Виктор занервничал, понимая, что разговор подошел к концу.

— А что ж мне теперь, я один, без помощников…

— Я тебе найду кого-нибудь, — пообещал Георгий и вышел из-под козырька.

Виктор шагнул под дождь, смотрел вслед Георгию, подходившему к стоявшей возле забора стройки машине. Георгий был повыше и покрупнее Виктора, но его спина, он сам, одетый в темный длинный плащ, с широким зонтиком в руке, уже растворялся в неосвещенной уличной темноте. Раздался щелчок, и машина подмигнула фарами. Это была обычная «восьмерка».

В тусклом свете, возникшем в кабине «восьмерки», Виктор попытался рассмотреть черты его лица. Но это ему не удалось.

Машина выехала на брусчатку и покатилась вниз к Крещатику.

На башне Дома профсоюзов загорелось время: 19.59.

Виктор шел в сторону райотдела, а вдогонку ему неслись удары башенных часов.

* * *

Наступил «рабочий» день, но надежды Ника на то, что Сахно успокоится и снова станет нервно-покладистым, как это было обычно, не оправдались. Уже в девять утра, ничего не говоря, Сергей поднялся, подлил молока в блюдце своей черепахи и, прихватив чемоданчик, вышел, осторожно закрыв за собой дверь. Он, видимо, думал, что Ник спит. Но Ник только притворялся спящим. Он понимал, что любое его действие или слово вызвало бы сейчас громкую перепалку, от которой бы планы Сахно не поменялись, но зато настроение Ника было бы убито на целый день.

* * *

Оно и так оказалось убитым, как только проурчал под окнами мотор отъезжающего неизвестно куда похоронного лимузина.

Ник встал, но даже к окну подходить не захотел. И так было ясно, что нынешний день в лучшем случае вызовет разочарование у их прямых и косвенных работодателей, в худшем, — приведет к более серьезным последствиям. Ведь они выполняли кем-то продуманную и спланированную операцию. Они разогревали этого Вайнберга, готовили его к «добровольной» беседе. И вот прокол, который нарушит планы и, должно быть, даст Вайнбергу передышку и время подумать.

"А почему он не уезжает? — подумал о Вайнберге Ник. — Ведь если его «достача» идет по нарастающей, то наверняка она может окончиться его смертью?

Любой человек в такой ситуации это понял бы. Да и он, должно быть, не дурак. А может, он уже уехал? И тогда ничего особенно страшного не произойдет из-за того, что они не смогли выехать сегодня в Трир?.."

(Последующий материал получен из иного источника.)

-- ==== Sys2Proof/Laws/Reach.lean ====
section
/-!
SUPPORT. What a step can do, said once: a command writes what is its own (`Instr.Own`), sets off a cascade
(Laws/Cascade.lean), and may leave a response in a Port Unit (`Answered`). An invariant of the part is proved by looking at
the first of the three for each command, and at the relations Cascade and Answered once.
-/
namespace Sys2Proof.Machine

/-- A response was formed, or a held chip select released: nothing else changed. -/
structure Answered (u t : State) : Prop where
  same : t = { u with ports := t.ports }
  notices : ∀ q, (t.port q).notices = (u.port q).notices
  mask : ∀ q, (t.port q).mask = (u.port q).mask
  window : ∀ q, (t.port q).window = (u.port q).window

theorem Answered.refl (s : State) : Answered s s := ⟨rfl, fun _ => rfl, fun _ => rfl, fun _ => rfl⟩

theorem Answered.modPort (s : State) (q : Port) (f : PortUnit → PortUnit) (n : (f (s.port q)).notices = (s.port q).notices)
    (m : (f (s.port q)).mask = (s.port q).mask) (w : (f (s.port q)).window = (s.port q).window) :
    Answered s (s.modPort q f) := by
  refine ⟨rfl, fun j => ?_, fun j => ?_, fun j => ?_⟩ <;> unfold State.modPort <;> rw [State.port_setPort] <;> split
  · next h => rw [h, n]
  · rfl
  · next h => rw [h, m]
  · rfl
  · next h => rw [h, w]
  · rfl

theorem Answered.respond (s : State) (q : Port) (st : Status) (b : List Byte) : Answered s (s.respond q st b) :=
  .modPort s q _ rfl rfl rfl

/-- A request's reply, when it accepts, is a cascade from a state in which P holds. -/
def Reply.Gives (P : State → Prop) (r : Reply) : Prop := ∀ t b, r = .ok (t, b) → ∃ v, P v ∧ Cascade v t

theorem Reply.Gives.error (P : State → Prop) (e : Status) : Reply.Gives P (.error e) := fun _ _ h => nomatch h

theorem Reply.Gives.require {P : State → Prop} {c : Bool} {e : Status} {r : Reply} (h : c = true → Reply.Gives P r) :
    Reply.Gives P (Machine.require c e r) := by
  cases c
  · exact .error P e
  · exact h rfl

theorem Reply.Gives.requireLength {P : State → Prop} {b : List Byte} {n : Nat} {r : Reply} (h : Reply.Gives P r) :
    Reply.Gives P (Machine.requireLength b n r) := .require fun _ => h

theorem Reply.Gives.requireField {P : State → Prop} {α : Type} {x : Option α} {r : α → Reply}
    (h : ∀ a, x = some a → Reply.Gives P (r a)) : Reply.Gives P (Machine.requireField x r) := by
  cases x with
  | none => exact .error P _
  | some a => exact h a rfl

theorem Reply.Gives.ok {P : State → Prop} {v t : State} {b : List Byte} (p : P v) (c : Cascade v t) :
    Reply.Gives P (.ok (t, b)) := fun _ _ h => by injection h with h; injection h with h _; subst h; exact ⟨v, p, c⟩

theorem Reply.Gives.accept {P : State → Prop} {v t : State} (p : P v) (c : Cascade v t) :
    Reply.Gives P (Machine.accept t) := .ok p (c.trans (.settle t))

theorem Reply.Gives.answer {P : State → Prop} {s : State} {b : List Byte} (p : P s) :
    Reply.Gives P (Machine.answer s b) := .ok p (.refl s)

/-- A state is reached from one in which P holds by a cascade and a response. -/
def Reached (P : State → Prop) (t : State) : Prop := ∃ v u, P v ∧ Cascade v u ∧ Answered u t

theorem Reached.of {P : State → Prop} {v t : State} (p : P v) (c : Cascade v t) : Reached P t := ⟨v, t, p, c, .refl t⟩

theorem Reached.self {P : State → Prop} {s : State} (p : P s) : Reached P s := .of p (.refl s)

За окном шел дождь. Переменчивая осенняя погода навевала грусть и воспоминания, но сегодняшняя ситуация нависала над мыслями Ника тяжелой грозовой тучей. Он даже не пытался отвлечь от нее свои мысли. Единственное, что его отвлекло на полчасика — это прогулка под дождем. Но вернувшись, он словно окунулся в совершенно другой воздух, спертый и тяжелый. И первым делом распахнул окно на своей половине. Но быстро понял, что дело было не в воздухе, а в нем самом.